#### [Input for this task]

theorem toNat_getD (bs : List Byte) (k : Nat) : (bs.getD k 0).toNat = imageField bs k 1 := u8_eq_imageField bs k

theorem signedFromLe_eq_imageSigned (bs : List Byte) (k n : Nat) (h : k + n ≤ bs.length) :
    signedFromLe ((bs.drop k).take n) = imageSigned bs k n := by
  rw [signedFromLe, imageSigned, ← field_eq_imageField, field, List.length_take, List.length_drop,
    min_eq_left (by omega)]

theorem imageSet_maskMembers (bs : List Byte) (k n count : Nat) :
    imageSet (maskMembers (field bs k n) count 1) bs k n count := by
  rw [field_eq_imageField]
  refine ⟨maskMembers_ascending _ _ _, fun p => ⟨fun h => ?_, fun ⟨h1, h2, hb⟩ => ?_⟩⟩
  · have := maskMembers_bounds h
    exact ⟨this.1, by omega, testBit_of_mem_maskMembers h⟩
  · have := mem_maskMembers (first := 1) (by omega : p - 1 < count) hb
    rwa [show 1 + (p - 1) = p by omega] at this


theorem imageSet_of_prefix {bs image : List Byte} {o : Nat} {members : List Nat} (hp : bs <+: image.drop o)
    (k n count : Nat) (h : k + n ≤ bs.length) (hm : imageSet members bs k n count) :
    imageSet members image (o + k) n count :=
  ⟨hm.1, fun p => by rw [hm.2, imageBit_of_prefix hp k n (p - 1) h]⟩

/-- Records read one behind the other stand `size` bytes apart. -/
theorem parseRecords_laidOut {α : Type} {size : Nat} {parse : List Byte → Option α} {image : List Byte}
    {P : α → Nat → Prop} (hP : ∀ b o x, b <+: image.drop o → parse b = some x → P x o) {n : Nat} {bs : List Byte}
    {xs : List α} (h : parseRecords size parse n bs = some xs) {o : Nat} (hp : bs <+: image.drop o) (i : Nat) (x : α)
    (hx : xs[i]? = some x) : P x (o + size * i) := by
  induction n generalizing bs xs o i with
  | zero =>
    cases bs with
    | nil =>
      cases h
      cases hx
    | cons b bs => cases h
  | succ n ih =>
    rw [parseRecords] at h
    split at h
    · rename_i x0 xs' hx0 hxs
      cases h
      cases i with
      | zero =>
        cases hx
        exact hP _ _ _ ((List.take_prefix _ _).trans hp) hx0
      | succ i =>
        have := ih hxs (prefix_drop hp size) i hx
        rwa [Nat.add_assoc, Nat.add_comm size, ← Nat.mul_succ] at this
    · cases h

theorem fineAdjustOf_eq {bs : List Byte} {k : Nat} {v : Int} (h : fineAdjustOf (bs.getD k 0) = some v) :
    v = (if imageBit bs k 1 7 then -1 else 1) * ((imageField bs k 1 % 16 : Nat) : Int) := by
  rw [fineAdjustOf, getLsbD_eq_imageBit, toNat_getD] at h
  split at h
  · cases h
  · split at h <;> cases h <;> rename_i hb
    · rw [if_pos hb, neg_one_mul]
    · rw [if_neg hb, one_mul]

theorem parseModuleEntry_laidOut {bs image : List Byte} {o : Nat} {e : ModuleEntry} (hp : bs <+: image.drop o)
    (h : parseModuleEntry bs = some e) : e.LaidOut image o := by
  rw [parseModuleEntry] at h
  split at h
  · cases h
  · rename_i v hv
    dsimp only at h
    split at h
    · rename_i hc
      cases h
      simp only [Bool.and_eq_true, beq_iff_eq] at hc
      have hl := hc.1.1
      refine ⟨?_, ?_, ?_, ?_⟩
      · exact imageSet_of_prefix hp 0 2 12 (by omega) (imageSet_maskMembers bs 0 2 12)
      · exact (u8_eq_imageField bs 2).trans (imageField_of_prefix hp 2 1 (by omega))
      · exact (field_eq_imageField bs 3 2).trans (imageField_of_prefix hp 3 2 (by omega))
      · rw [fineAdjustOf_eq hv, imageBit_of_prefix hp 5 1 7 (by omega), imageField_of_prefix hp 5 1 (by omega)]
    · cases h

theorem wakeModeOf_eq (n : Nat) : wakeModeOf n = [WakeInMode.high, .low, .rising, .falling][n]? := by
  rcases n with _ | _ | _ | _ | n <;> rfl

theorem measKindOf_eq (n : Nat) : measKindOf n = [MeasKind.cells, .temps, .both][n]? := by
  rcases n with _ | _ | _ | n <;> rfl

theorem signalClassOf_eq (n : Nat) :
    signalClassOf n = [SignalClass.cellRaw, .cellComp, .temp, .current, .moduleFlag, .moduleMissing][n]? := by
  rcases n with _ | _ | _ | _ | _ | _ | n <;> rfl

theorem seqClassOf_eq (n : Nat) : seqClassOf n = [SeqClass.closeDrive, .closeCharge, .openSeq][n]? := by
  rcases n with _ | _ | _ | n <;> rfl

theorem contactorOf_eq (n : Nat) :
    some (contactorOf n) = [Contactor.mneg, .mpos, .pre, .chg][n % 4]? := by
  rw [contactorOf]
  have : n % 4 < 4 := Nat.mod_lt _ (by decide)
  generalize n % 4 = m at this
  interval_cases m <;> rfl

theorem parseModuleTable_laidOut {count : Nat} {bs image : List Byte} {o : Nat} {m : ModuleTable}
    (hp : bs <+: image.drop o) (h : parseModuleTable count bs = some m) :
    m.modules.length = count ∧ m.LaidOut image o := by
  rw [parseModuleTable] at h
  split at h
  · rename_i mode mods hmode hmods
    dsimp only at h
    split at h
    · rename_i hc
      cases h
      simp only [Bool.and_eq_true, decide_eq_true_eq] at hc
      have hl : 16 ≤ bs.length := by tauto
      have hu (k : Nat) (hk : k + 1 ≤ 16) : u8 bs k = imageField image (o + k) 1 :=
        (u8_eq_imageField bs k).trans (imageField_of_prefix hp k 1 (by omega))
      have hf (k n : Nat) (hk : k + n ≤ 16) : field bs k n = imageField image (o + k) n :=
        (field_eq_imageField bs k n).trans (imageField_of_prefix hp k n (by omega))
      refine ⟨(parseRecords_spec hmods).1, hu 0 (by decide), hu 1 (by decide), hf 2 2 (by decide), hf 4 2 (by decide),
        hu 6 (by decide), hf 7 2 (by decide), hf 9 2 (by decide), hf 11 2 (by decide), ?_, hu 14 (by decide), ?_⟩
      · rw [imageEnum, ← hu 13 (by decide), ← wakeModeOf_eq, hmode]
      · exact parseRecords_laidOut (P := fun e o => e.LaidOut image o)
          (fun _ _ _ => parseModuleEntry_laidOut) hmods (prefix_drop hp 16)
    · cases h
  · cases h

theorem parseScheduleEntry_laidOut {modules : Nat} {bs image : List Byte} {o : Nat} {e : ScheduleEntry}
    (hp : bs <+: image.drop o) (h : parseScheduleEntry modules bs = some e) : e.LaidOut image o := by
  rw [parseScheduleEntry] at h
  split at h
  · cases h
  · rename_i kind hk
    dsimp only at h
    split at h
    · rename_i hc
      cases h
      simp only [Bool.and_eq_true, beq_iff_eq] at hc
      have hl : bs.length = 7 := by tauto
      refine ⟨(field_eq_imageField bs 0 2).trans (imageField_of_prefix hp 0 2 (by omega)), ?_, ?_,
        imageSet_of_prefix hp 4 3 20 (by omega) (imageSet_maskMembers bs 4 3 20)⟩
      · rw [imageEnum, ← imageField_of_prefix hp 2 1 (by omega), ← u8_eq_imageField, ← measKindOf_eq, hk]
      · dsimp only
        rw [u8_eq_imageField, imageField_of_prefix hp 3 1 (by omega)]
    · cases h

theorem parseLimitEntry_laidOut {bs image : List Byte} {o : Nat} {e : LimitEntry} (hp : bs <+: image.drop o)
    (h : parseLimitEntry bs = some e) : e.LaidOut image o := by
  rw [parseLimitEntry] at h
  split at h
  · cases h
  · rename_i cls hk
    dsimp only at h
    split at h
    · rename_i hc
      cases h
      simp only [Bool.and_eq_true, beq_iff_eq] at hc
      have hl : bs.length = 17 := hc.1
      have hu (k : Nat) (hk : k + 1 ≤ 17) : u8 bs k = imageField image (o + k) 1 :=
        (u8_eq_imageField bs k).trans (imageField_of_prefix hp k 1 (by omega))
      have hb (k i : Nat) (hk : k + 1 ≤ 17) : (bs.getD k 0).getLsbD i = imageBit image (o + k) 1 i :=
        (getLsbD_eq_imageBit bs k i).trans (imageBit_of_prefix hp k 1 i (by omega))
      refine ⟨?_, hu 1 (by decide), hu 2 (by decide), hu 3 (by decide), hu 4 (by decide), hu 5 (by decide), ?_,
        (field_eq_imageField bs 10 4).trans (imageField_of_prefix hp 10 4 (by omega)), hb 14 0 (by decide),
        hb 14 1 (by decide), ?_, hb 15 0 (by decide), hb 15 1 (by decide), hb 15 2 (by decide), hb 15 3 (by decide),
        hb 15 4 (by decide), hu 16 (by decide)⟩
      · have := hu 0 (by decide)
        rw [Nat.add_zero] at this
        rw [imageEnum, ← this, ← signalClassOf_eq, hk]
      · dsimp only
        rw [signedFromLe_eq_imageSigned bs 6 4 (by omega), imageSigned, imageSigned, imageField_of_prefix hp 6 4 (by omega)]
      · dsimp only
        rw [← hu 14 (by decide), BitVec.extractLsb'_toNat, Nat.shiftRight_eq_div_pow]
        rfl
    · cases h

theorem parseStep_laidOut {bs image : List Byte} {o : Nat} {x : SeqStep} (hp : bs <+: image.drop o)
    (h : parseStep bs = some x) : x.LaidOut image o := by
  rw [parseStep] at h
  split at h
  · rename_i hl
    have hu (k : Nat) (hk : k + 1 ≤ 4) : u8 bs k = imageField image (o + k) 1 :=
      (u8_eq_imageField bs k).trans (imageField_of_prefix hp k 1 (by omega))
    have hf : field bs 2 2 = imageField image (o + 2) 2 :=
      (field_eq_imageField bs 2 2).trans (imageField_of_prefix hp 2 2 (by omega))
    have h0 := hu 0 (by decide)
    rw [Nat.add_zero] at h0
    have hc : some (contactorOf (u8 bs 1)) = _ := contactorOf_eq (u8 bs 1)
    rw [hu 1 (by decide)] at h hc
    rw [hf, h0] at h
    have hb : decide (128 ≤ imageField image (o + 1) 1) = imageBit image (o + 1) 1 7 := by
      rw [imageBit]
      have : imageField image (o + 1) 1 < 256 := by
        rw [← u8_eq_imageField]
        exact Nat.lt_succ_of_le (u8_le _ _)
      rw [Nat.testBit_eq_decide_div_mod_eq, decide_eq_decide]
      omega
    split at h
    · cases h
      exact ⟨‹_›, hc.symm⟩
    · cases h
      exact ⟨‹_›, hc.symm⟩
    · split at h <;> cases h
      exact ⟨‹_›, rfl⟩
    · split at h <;> cases h
      exact ⟨‹_›, hc.symm, hb, rfl⟩
    · split at h <;> cases h
      exact ⟨‹_›, rfl, rfl⟩
    · cases h
      exact ‹_›
    · cases h
  · cases h

theorem parseSequences_laidOut {image : List Byte} {n : Nat} {bs : List Byte} {qs : List Sequence} {o : Nat}
    (hp : bs <+: image.drop o) (h : parseSequences n bs = some qs) : sequencesLaidOut image qs o := by
  induction n generalizing bs qs o with
  | zero =>
    cases bs with
    | nil =>
      cases h
      trivial
    | cons b bs => cases h
  | succ n ih =>
    match bs, h, hp with
    | [], h, _ => cases h
    | [_], h, _ => cases h
    | cl :: c :: rest, h, hp =>
      rw [parseSequences] at h
      split at h
      · rename_i cls steps more hcls hs hm
        split at h
        · cases h
          have h0 : imageField image o 1 = cl.toNat := by
            have := imageField_of_prefix hp 0 1 (by simp)
            rw [← u8_eq_imageField] at this
            exact this.symm
          have h1 : imageField image (o + 1) 1 = c.toNat := by
            have := imageField_of_prefix hp 1 1 (by simp)
            rw [← u8_eq_imageField] at this
            exact this.symm
          have hr : rest <+: image.drop (o + 2) := prefix_drop hp 2
          have hn := (parseRecords_spec hs).1
          refine ⟨?_, ?_, ?_, ?_⟩
          · rw [imageEnum, h0, ← seqClassOf_eq, hcls]
          · rw [h1]
            exact hn
          · exact parseRecords_laidOut (P := fun x o => x.LaidOut image o) (fun _ _ _ => parseStep_laidOut) hs
              ((List.take_prefix _ _).trans hr)
          · have := ih (prefix_drop hr (4 * (c.toNat + 1))) hm
            dsimp only
            rwa [hn]
        · cases h
      · cases h

theorem parseSequenceTable_laidOut {count : Nat} {bs image : List Byte} {o : Nat} {t : SequenceTable}
    (hp : bs <+: image.drop o) (h : parseSequenceTable count bs = some t) :
    t.sequences.length = count ∧ t.LaidOut image o := by
  rw [parseSequenceTable] at h
  split at h
  · rename_i q qs hq
    dsimp only at h
    split at h
    · rename_i hc
      cases h
      simp only [Bool.and_eq_true, decide_eq_true_eq] at hc
      have hl : 14 ≤ bs.length := by tauto
      have hu (k : Nat) (hk : k + 1 ≤ 14) : u8 bs k = imageField image (o + k) 1 :=
        (u8_eq_imageField bs k).trans (imageField_of_prefix hp k 1 (by omega))
      have hf (k n : Nat) (hk : k + n ≤ 14) : field bs k n = imageField image (o + k) n :=
        (field_eq_imageField bs k n).trans (imageField_of_prefix hp k n (by omega))
      exact ⟨(parseSequences_sound hq).1,
        ⟨hu 0 (by decide), hu 1 (by decide), hu 2 (by decide), hu 3 (by decide)⟩,
        ⟨hu 4 (by decide), hu 5 (by decide), hu 6 (by decide), hu 7 (by decide)⟩,
        hu 8 (by decide), hf 9 3 (by decide), hf 12 2 (by decide), parseSequences_laidOut (prefix_drop hp 14) hq⟩
    · cases h
  · cases h

theorem parseProfile_laidOut {bs image : List Byte} {o : Nat} {p : ProfileRecord} (hp : bs <+: image.drop o)
    (h : parseProfile bs = some p) : p.LaidOut image o := by
  simp only [parseProfile, Option.ite_none_right_eq_some, Option.some.injEq] at h
  obtain ⟨hc, rfl⟩ := h
  simp only [Bool.and_eq_true, beq_iff_eq] at hc
  have hl : bs.length = 18 := by tauto
  have hu (k : Nat) (hk : k + 1 ≤ 18) : u8 bs k = imageField image (o + k) 1 :=
    (u8_eq_imageField bs k).trans (imageField_of_prefix hp k 1 (by omega))
  have hf (k n : Nat) (hk : k + n ≤ 18) : field bs k n = imageField image (o + k) n :=
    (field_eq_imageField bs k n).trans (imageField_of_prefix hp k n (by omega))
  have hb (i : Nat) : (bs.getD 0 0).getLsbD i = imageBit image o 1 i :=
    (getLsbD_eq_imageBit bs 0 i).trans (imageBit_of_prefix hp 0 1 i (by omega))
  refine ⟨hb 0, hb 1, hb 2, hb 3, hb 4, hb 5, hu 1 (by decide), hu 2 (by decide), hu 3 (by decide), hf 4 4 (by decide),
    hf 8 2 (by decide), hu 10 (by decide), hu 11 (by decide), ?_, ?_, hf 14 2 (by decide), hu 16 (by decide),
    hu 17 (by decide)⟩
  · dsimp only
    rw [← hu 12 (by decide), BitVec.toNat_setWidth]
    rfl
  · dsimp only
    rw [hu 13 (by decide)]

theorem readAll_forall₂ {α β : Type} {f : α → Option β} {R : α → β → Prop} (hR : ∀ a b, f a = some b → R a b)
    {l : List α} {xs : List β} (h : readAll f l = some xs) : List.Forall₂ R l xs := by
  induction l generalizing xs with
  | nil =>
    cases h
    exact .nil
  | cons a l ih =>
    rw [readAll] at h
    split at h
    · rename_i b bs hb hbs
      cases h
      exact .cons (hR a b hb) (ih hbs)
    · cases h

theorem mem_ofKind {k : Nat} {dir : List DirEntry} {e m : DirEntry} (h : ofKind k dir = [m]) (he : e ∈ dir)
    (hk : e.kind = k) : e = m := by
  have : e ∈ ofKind k dir := List.mem_filter.mpr ⟨he, by rw [hk, beq_self_eq_true]⟩
  rw [h] at this
  exact List.mem_singleton.mp this

/-- The tables that read hold, field by field, what the image holds at the offsets of their layouts. -/
theorem readTables_laidOut {version : BitVec 32} {image : List Byte} {dir : List DirEntry} {w : WorkingTables}
    (h : readTables version image dir = some w) : w.LaidOut image dir := by
  rw [readTables] at h
  split at h
  · split at h
    · rename_i m q p hm hq hpk
      split at h
      · cases h
      · rename_i mt hmt
        split at h
        · rename_i ss ls st ps hss hls hst hps
          dsimp only at h
          split at h
          · cases h
            refine ⟨fun e he hk => ?_, readAll_forall₂ (fun e x hx => ?_) hss, readAll_forall₂ (fun e x hx => ?_) hls,
              fun e he hk => ?_, fun e he hk => ?_⟩
            · cases mem_ofKind hm he hk
              exact parseModuleTable_laidOut (m.table_prefix image) hmt
            · rw [parseSchedule, Option.ite_none_right_eq_some] at hx
              exact ⟨(parseRecords_spec hx.2).1, parseRecords_laidOut (P := fun y o => ScheduleEntry.LaidOut y image o)
                (fun _ _ _ => parseScheduleEntry_laidOut) hx.2 (e.table_prefix image)⟩
            · rw [parseLimitSet, Option.ite_none_right_eq_some] at hx
              exact ⟨(parseRecords_spec hx.2).1, parseRecords_laidOut (P := fun y o => LimitEntry.LaidOut y image o)
                (fun _ _ _ => parseLimitEntry_laidOut) hx.2 (e.table_prefix image)⟩
            · cases mem_ofKind hq he hk
              exact parseSequenceTable_laidOut (q.table_prefix image) hst
            · cases mem_ofKind hpk he hk
              rw [parseProfiles, Option.ite_none_right_eq_some] at hps
              exact ⟨(parseRecords_spec hps.2).1, parseRecords_laidOut (P := fun y o => ProfileRecord.LaidOut y image o)
                (fun _ _ _ => parseProfile_laidOut) hps.2 (p.table_prefix image)⟩
          · cases h
        · cases h
    · cases h
  · cases h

#### [What is expected]
On how many lines above does the word "version" appear? Only the number should be given.

#### [Result of this task]
2